Study Motivation and Information

Medical imaging is essential to timely and accurate medical diagnosis and prognosis. A wide number of noninvasive or minimally invasive imaging methods - such as X-rays, Medical Resonance Imaging (MRI) scans, and Computed Tomography (CT) scans - can capture the internal state of bodily systems along a large range of scales. Moreover, imaging techniques such as electron microscopy are also of significance to non-medical biological studies.

Often, it is inefficient, time-consuming, or laborious for humans to manually identify features of interest, such as lesions, particular cell types, and other biological structures or aberrations in these scans.
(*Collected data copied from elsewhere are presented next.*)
@[simp] theorem State.dma_memoryOk (s : State) (a : Nat) (bs : List Byte) (hs : s.memoryOk = true) :
    (State.dma s a bs).memoryOk = true := by
  simp (maxDischargeDepth := 40) [State.dma, hs]
@[simp] theorem State.logNow_memoryOk (s : State) (passage : Word) (origin kind code status : Nat) (subject value : Word)
    (hs : s.memoryOk = true) :
    (State.logNow s passage origin kind code status subject value).memoryOk = true := by
  simp (maxDischargeDepth := 40) [State.logNow, hs]
@[simp] theorem State.logReserved_memoryOk (s : State) (passage : Word) (origin kind code status : Nat) (subject value : Word)
    (hs : s.memoryOk = true) :
    (State.logReserved s passage origin kind code status subject value).memoryOk = true := by
  simp (maxDischargeDepth := 40) [State.logReserved, hs]
@[simp] theorem State.logEvent_memoryOk (s : State) (origin kind code : Nat) (subject value : Nat) (hs : s.memoryOk = true) :
    (State.logEvent s origin kind code subject value).memoryOk = true := by
  simp (maxDischargeDepth := 40) [State.logEvent, hs]
@[simp] theorem State.accessError_memoryOk (s : State) (kind : Nat) (bar2 : Bool) (off : Nat) (hs : s.memoryOk = true) :
    (State.accessError s kind bar2 off).memoryOk = true := by
  simp (maxDischargeDepth := 40) [State.accessError, hs]
@[simp] theorem State.recordFault_memoryOk (s : State) (f : FaultRec) (hs : s.memoryOk = true) :
    (State.recordFault s f).memoryOk = true := by
  simp (maxDischargeDepth := 40) [State.recordFault, hs]
@[simp] theorem State.flag_memoryOk (s : State) (level kind identity : Nat) (hs : s.memoryOk = true) :
    (State.flag s level kind identity).memoryOk = true := by
  simp (maxDischargeDepth := 40) [State.flag, hs]
@[simp] theorem State.recordFaults_memoryOk (s : State) (hs : s.memoryOk = true) :
    (State.recordFaults s).memoryOk = true := by
  unfold State.recordFaults
  dsimp only
  simp_all (maxDischargeDepth := 40)
@[simp] theorem State.ringTx_memoryOk (s : State) (on : Bool) (hs : s.memoryOk = true) :
    (State.ringTx s on).memoryOk = true := by
  simp (maxDischargeDepth := 40) [State.ringTx, hs]
@[simp] theorem State.packageFault_memoryOk (s : State) (kind : Nat) (hs : s.memoryOk = true) :
    (State.packageFault s kind).memoryOk = true := by
  unfold State.packageFault
  dsimp only
  (repeat' split) <;> simp (maxDischargeDepth := 40) [hs]
@[simp] theorem State.faultClusters_memoryOk (s : State) (kind : Nat) (ks : List Nat) (hs : s.memoryOk = true) :
    (State.faultClusters s kind ks).memoryOk = true := by
  unfold State.faultClusters
  dsimp only
  simp_all (maxDischargeDepth := 40)
@[simp] theorem State.unitFault_memoryOk (s : State) (kind identity : Nat) (hs : s.memoryOk = true) :
    (State.unitFault s kind identity).memoryOk = true := by
  unfold State.unitFault
  (repeat' split) <;> simp (maxDischargeDepth := 40) [hs]
@[simp] theorem State.result_memoryOk (s : State) (seq : Word) (tag opc status : Nat) (detail passage : Word)
    (hs : s.memoryOk = true) :
    (State.result s seq tag opc status detail passage).memoryOk = true := by
  simp (maxDischargeDepth := 40) [State.result, hs]
@[simp] theorem State.setAside_memoryOk (s : State) (c : Ctx) (i : CmdInfo) (hs : s.memoryOk = true) :
    (State.setAside s c i).2.memoryOk = true := by
  simp (maxDischargeDepth := 40) [State.setAside, hs]
@[simp] theorem State.intent_memoryOk (s : State) (c : Ctx) (i : CmdInfo) (effect : Word) (aside : Nat) (hs : s.memoryOk = true) :
    (State.intent s c i effect aside).memoryOk = true := by
  simp (maxDischargeDepth := 40) [State.intent, hs]
@[simp] theorem State.judge_memoryOk (s : State) (c : Ctx) (i : CmdInfo) (core : State → Answer) (hcore : ∀ (y0 : State),
    y0.memoryOk = true → (core y0).state.memoryOk = true) (hs : s.memoryOk = true) :
    (State.judge s c i core).2.2.memoryOk = true := by
  unfold State.judge
  dsimp only
  (repeat' split) <;> simp (maxDischargeDepth := 40) [hs, hcore]
@[simp] theorem State.logOutcome_memoryOk (s : State) (c : Ctx) (i : CmdInfo) (aside code : Nat) (hs : s.memoryOk = true) :
    (State.logOutcome s c i aside code).memoryOk = true := by
  unfold State.logOutcome
  (repeat' split) <;> simp_all (maxDischargeDepth := 40)
@[simp] theorem State.settle_memoryOk (s : State) (c : Ctx) (i : CmdInfo) (core : State → Answer) (aside : Nat)
    (hcore : ∀ (y0 : State), y0.memoryOk = true → (core y0).state.memoryOk = true) (hs : s.memoryOk = true) :
    (State.settle s c i core aside).2.2.memoryOk = true := by
  exact State.logOutcome_memoryOk _ _ _ _ _ (State.judge_memoryOk s c i core hcore hs)
@[simp] theorem State.finish_memoryOk (s : State) (c : Ctx) (i : CmdInfo) (core : State → Answer) (aside : Nat)
    (hcore : ∀ (y0 : State), y0.memoryOk = true → (core y0).state.memoryOk = true) (hs : s.memoryOk = true) :
    (State.finish s c i core aside).memoryOk = true := by
  unfold State.finish
  dsimp only
  simp_all (maxDischargeDepth := 40)
@[simp] theorem State.command_memoryOk (s : State) (c : Ctx) (i : CmdInfo) (core : State → Answer) (hcore : ∀ (y0 : State),
    y0.memoryOk = true → (core y0).state.memoryOk = true) (hs : s.memoryOk = true) :
    (State.command s c i core).memoryOk = true := by
  unfold State.command
  dsimp only
  simp_all (maxDischargeDepth := 40)
@[simp] theorem answer_memoryOk (r : Refusals × State) (hs : r.2.memoryOk = true) :
    (answer r).state.memoryOk = true := by
  simp (maxDischargeDepth := 40) [answer, hs]
@[simp] theorem answerAt_memoryOk (detail : Nat) (r : Refusals × State) (hs : r.2.memoryOk = true) :
    (answerAt detail r).state.memoryOk = true := by
  simp (maxDischargeDepth := 40) [answerAt, hs]

@[simp] theorem State.acqWordFault_memoryOk (s : State) (a : Nat) (hs : s.memoryOk = true) :
    (State.acqWordFault s a).memoryOk = true := by simp (maxDischargeDepth := 40) [State.acqWordFault, hs]
@[simp] theorem State.idieFault_memoryOk (s : State) (a : Nat) (hs : s.memoryOk = true) :
    (State.idieFault s a).memoryOk = true := by
  simp (maxDischargeDepth := 40) [State.idieFault, hs]

end Sys2Proof.Machine

/-! ### Machine/PerfOps -/

namespace Sys2Proof.Machine

@[simp] theorem State.bump_memoryOk (s : State) (z0 : Nat) (z1 : Nat) (z2 : Nat)
    (hs : s.memoryOk = true) : (State.bump s z0 z1 z2).memoryOk = true := by
  induction z0 generalizing s z1 z2 with
  | zero => simpa [State.bump] using hs
  | succ n ih => simp (maxDischargeDepth := 40) [State.bump, ih, hs]
@[simp] theorem State.count_memoryOk (s : State) (event unit n : Nat) (hs : s.memoryOk = true) :
    (State.count s event unit n).memoryOk = true := by
  simp only [State.count]
  (repeat' split) <;> simp_all (maxDischargeDepth := 40)
@[simp] theorem State.countFree_memoryOk (s : State) (hs : s.memoryOk = true) :
    (State.countFree s).memoryOk = true := by
  unfold State.countFree
  dsimp only
  (repeat' split) <;> simp_all (maxDischargeDepth := 40)

end Sys2Proof.Machine

/-! ### Machine/SchedOps -/

namespace Sys2Proof.Machine

@[simp] theorem State.setDescState_memoryOk (s : State) (d st : Nat) (hs : s.memoryOk = true) :
    (State.setDescState s d st).memoryOk = true := by
  simp (maxDischargeDepth := 40) [State.setDescState, hs]
@[simp] theorem State.setCore_memoryOk (s : State) (c : Nat) (x : Core) (hs : s.memoryOk = true) :
    (State.setCore s c x).memoryOk = true := by
  simp (maxDischargeDepth := 40) [State.setCore, hs]
@[simp] theorem State.setEntry_memoryOk (s : State) (d : Nat) (m : Option Match) (hs : s.memoryOk = true) :
    (State.setEntry s d m).memoryOk = true := by
  simp (maxDischargeDepth := 40) [State.setEntry, hs]
@[simp] theorem State.discardTokens_memoryOk (s : State) (n : Nat) (hs : s.memoryOk = true) :
    (State.discardTokens s n).memoryOk = true := by
  simp (maxDischargeDepth := 40) [State.discardTokens, hs]
@[simp] theorem State.prefetchOne_memoryOk (s : State) (c : Nat) (hs : s.memoryOk = true) :
    (State.prefetchOne s c).memoryOk = true := by
  unfold State.prefetchOne
  dsimp only
  (repeat' split) <;> simp (maxDischargeDepth := 40) [hs]
@[simp] theorem State.prefetch_memoryOk (s : State) (hs : s.memoryOk = true) :
    (State.prefetch s).memoryOk = true := by
  simp only [State.prefetch]
  (repeat' split) <;> simp_all (maxDischargeDepth := 40)
@[simp] theorem State.makeReady_memoryOk (s : State) (d : Nat) (resume : Bool) (hs : s.memoryOk = true) :
    (State.makeReady s d resume).memoryOk = true := by
  unfold State.makeReady
  dsimp only
  (repeat' split) <;> simp_all (maxDischargeDepth := 40)
@[simp] theorem State.checkComplete_memoryOk (s : State) (d : Nat) (hs : s.memoryOk = true) :
    (State.checkComplete s d).memoryOk = true := by
  unfold State.checkComplete
  (repeat' split) <;> simp (maxDischargeDepth := 40) [hs]
@[simp] theorem State.readDesc_memoryOk (s : State) (d : Nat) (hs : s.memoryOk = true) :
    (State.readDesc s d).memoryOk = true := by
  unfold State.readDesc
  (repeat' split) <;> simp (maxDischargeDepth := 40) [hs]
@[simp] theorem State.token_memoryOk (s : State) (d j : Nat) (v : Word) (hs : s.memoryOk = true) :
    (State.token s d j v).1.memoryOk = true := by
  simp only [State.token]
  (repeat' split) <;> simp (maxDischargeDepth := 40) [hs]
@[simp] theorem State.setPending_memoryOk (s : State) (k : Nat) (b : Bool) (hs : s.memoryOk = true) :
    (State.setPending s k b).memoryOk = true := by
  simp (maxDischargeDepth := 40) [State.setPending, hs]
@[simp] theorem State.offer_memoryOk (s : State) (k : Nat) (hs : s.memoryOk = true) :
    (State.offer s k).memoryOk = true := by
  simp (maxDischargeDepth := 40) [State.offer, hs]
@[simp] theorem State.setLux_memoryOk (s : State) (u : Nat) (x : Lux) (hs : s.memoryOk = true) :
    (State.setLux s u x).memoryOk = true := by
  simp (maxDischargeDepth := 40) [State.setLux, hs]
@[simp] theorem State.takeReady_memoryOk (s : State) (d : Nat) (hs : s.memoryOk = true) :
    (State.takeReady s d).memoryOk = true := by
  simp (maxDischargeDepth := 40) [State.takeReady, hs]
@[simp] theorem State.loadTask_memoryOk (s : State) (c d : Nat) (hs : s.memoryOk = true) :
    (State.loadTask s c d).memoryOk = true := by
  unfold State.loadTask
  dsimp only
  split <;> simp (maxDischargeDepth := 40) [hs]
@[simp] theorem State.setRunning_memoryOk (s : State) (c d : Nat) (hs : s.memoryOk = true) :
    (State.setRunning s c d).memoryOk = true := by
  simp only [State.setRunning]
  exact State.store'_memoryOk _ _ _ (State.store'_memoryOk _ _ _ (State.setDescState_memoryOk _ _ _
    (State.takeReady_memoryOk _ _ hs)))
theorem withSched_memoryOk (s : State) (x : Sched) (hs : s.memoryOk = true) : ({ s with sched := x }).memoryOk = true := hs
@[simp] theorem State.runTask_memoryOk (s : State) (c d : Nat) (hs : s.memoryOk = true) :
    (State.runTask s c d).memoryOk = true := by
  simp only [State.runTask]
  exact State.prefetch_memoryOk _ (State.count_memoryOk _ _ _ _ (State.setCore_memoryOk _ _ _
    (withSched_memoryOk _ _ (State.setRunning_memoryOk _ _ _ (State.loadTask_memoryOk _ _ _ hs)))))
@[simp] theorem State.startTask_memoryOk (s : State) (c : Nat) (hs : s.memoryOk = true) :
    (State.startTask s c).memoryOk = true := by
  unfold State.startTask
  (repeat' split) <;> simp (maxDischargeDepth := 40) [hs]
@[simp] theorem State.endTask_memoryOk (s : State) (c : Nat) (hs : s.memoryOk = true) :
    (State.endTask s c).memoryOk = true := by
  unfold State.endTask
  (repeat' split) <;> simp (maxDischargeDepth := 40) [hs]
@[simp] theorem State.coreOut_memoryOk (s : State) (c : Nat) (hs : s.memoryOk = true) :
    (State.coreOut s c).memoryOk = true := by
  unfold State.coreOut
  dsimp only
  simp_all (maxDischargeDepth := 40)
@[simp] theorem State.delayTask_memoryOk (s : State) (c d dreg n : Nat) (micro : Bool) (next : Nat) (hs : s.memoryOk = true) :
    (State.delayTask s c d dreg n micro next).memoryOk = true := by
  simp (maxDischargeDepth := 40) [State.delayTask, hs]
@[simp] theorem State.closeWindow_memoryOk (s : State) (hs : s.memoryOk = true) :
    (State.closeWindow s).memoryOk = true := by
  unfold State.closeWindow
  dsimp only
  simp_all (maxDischargeDepth := 40)
@[simp] theorem State.openWindow_memoryOk (s : State) (hs : s.memoryOk = true) :
    (State.openWindow s).memoryOk = true := by
  unfold State.openWindow
  dsimp only
  simp_all (maxDischargeDepth := 40)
This is especially the case for high-resolution three-dimensional scans and features of interest which are very small in size compared to the field captured by the image(s). For this reason, there has long been interest in applying computer vision to medical imaging.

Deep learning models have somewhat recently been applied to more challenging medical imaging problems which previous 'manual' computer vision approaches struggle on, including semantic segmentation. The standard objective of semantic segmentation is to associate each pixel in an input image with a class. Semantic segmentation is often used to automatically detect and draw'/outline' features of interest by classifying each pixel of the image as belonging to a feature of interest or not. Such deep learning models have applications in the automated detection and precise localization of cells, lesions, tumors, and other specific biological structures.

However, often medical images are inherently ambiguous. To address contextual ambiguity, it is standard for one image to be annotated by several annotators, then compared and discussed until a single unanimous annotation is obtained through deliberation. This high-labor process is inefficient and inconsistent. Alternatively, computational computer vision methods may be used to compute the median of annotations, but this has its own problems. Uncertainty cannot be wholly resolved into certainty, and therefore it can also be difficult for the model to associate ambiguous images with the annotation collectively chosen by the human annotators after aggregation.

Establishing detailed annotation rules in an attempt to minimize disagreement also may not suffice in high-variation contexts, where rules fail to illustrate standards or protocols in novel situations.

As such, there is a large body of work which attempts to allow models to abstractly learn uncertainty from the dataset. Why not, however, directly mark uncertainty into the image? This is easily understandable, accessible, not restricted by dataset size and variability restrictions, and so on. It opens up the ways in which we can use uncertainty.

To summarize - many segmentation tasks in medicine and biology can be automated. However, there are several challenges throughout the segmentation modeling process:

  • Annotators often disagree with each other, which leads to…
    • …greater time spent reviewing and discussing disagreements.
    • …a greater number of annotators or skill level needed to reconcile disagreements.
    • …possibly uninformative or inaccurate annotations which do not reflect the complete context.
  • Models trained on aggregated labels in high-disagreement contexts may develop un-robust representations and hit performance ceilings due to the inherent difficulty of modeling the average/median aggregated annotation (arbitrariness). (This assertion has strong precedent in literature around space).
  • Even assuming a model can predict a standard annotation, the result may not be useful or fully accurate in a contextual sense. That is, in ambiguous contexts, the ‘correct answer’ is not a single possibility but rather the space of possibilities.

Research Questions.

  • RQ 1. Representative/informative capacity.
    • RQ 1a. Can a single annotator using the min/max procedure capture the range of disagreement of multiple annotators using the standard procedure?
    • RQ 1b. Does using the min/max procedure as opposed to the standard procedure reduce disagreement between annotations for a single image?
  • RQ 2. User interaction.
    • RQ 2a. Is the min/max procedure usable to the user (relative to the standard procedure)?
      • RQ 2b. Is the min/max procedure efficient to use? More specifically, does it require minimally more labor and time to use the min/max as opposed to the standard procedure?
  • RQ 3. Applicability to modeling.
    • RQ 3a. Does a deep computer vision model trained on automatically derived min/max labels produce usable and robust predictions, compared to models trained on data annotated with the standard-procedure? Moreover, can we derive standard predictions from min/max-style predictions to establish a relationship in information content?
    • RQ 3b. Does a deep computer vision model trained on min/max annotated labels produce usable and robust predictions, compared to models trained on the same data annotated with the standard-procedure?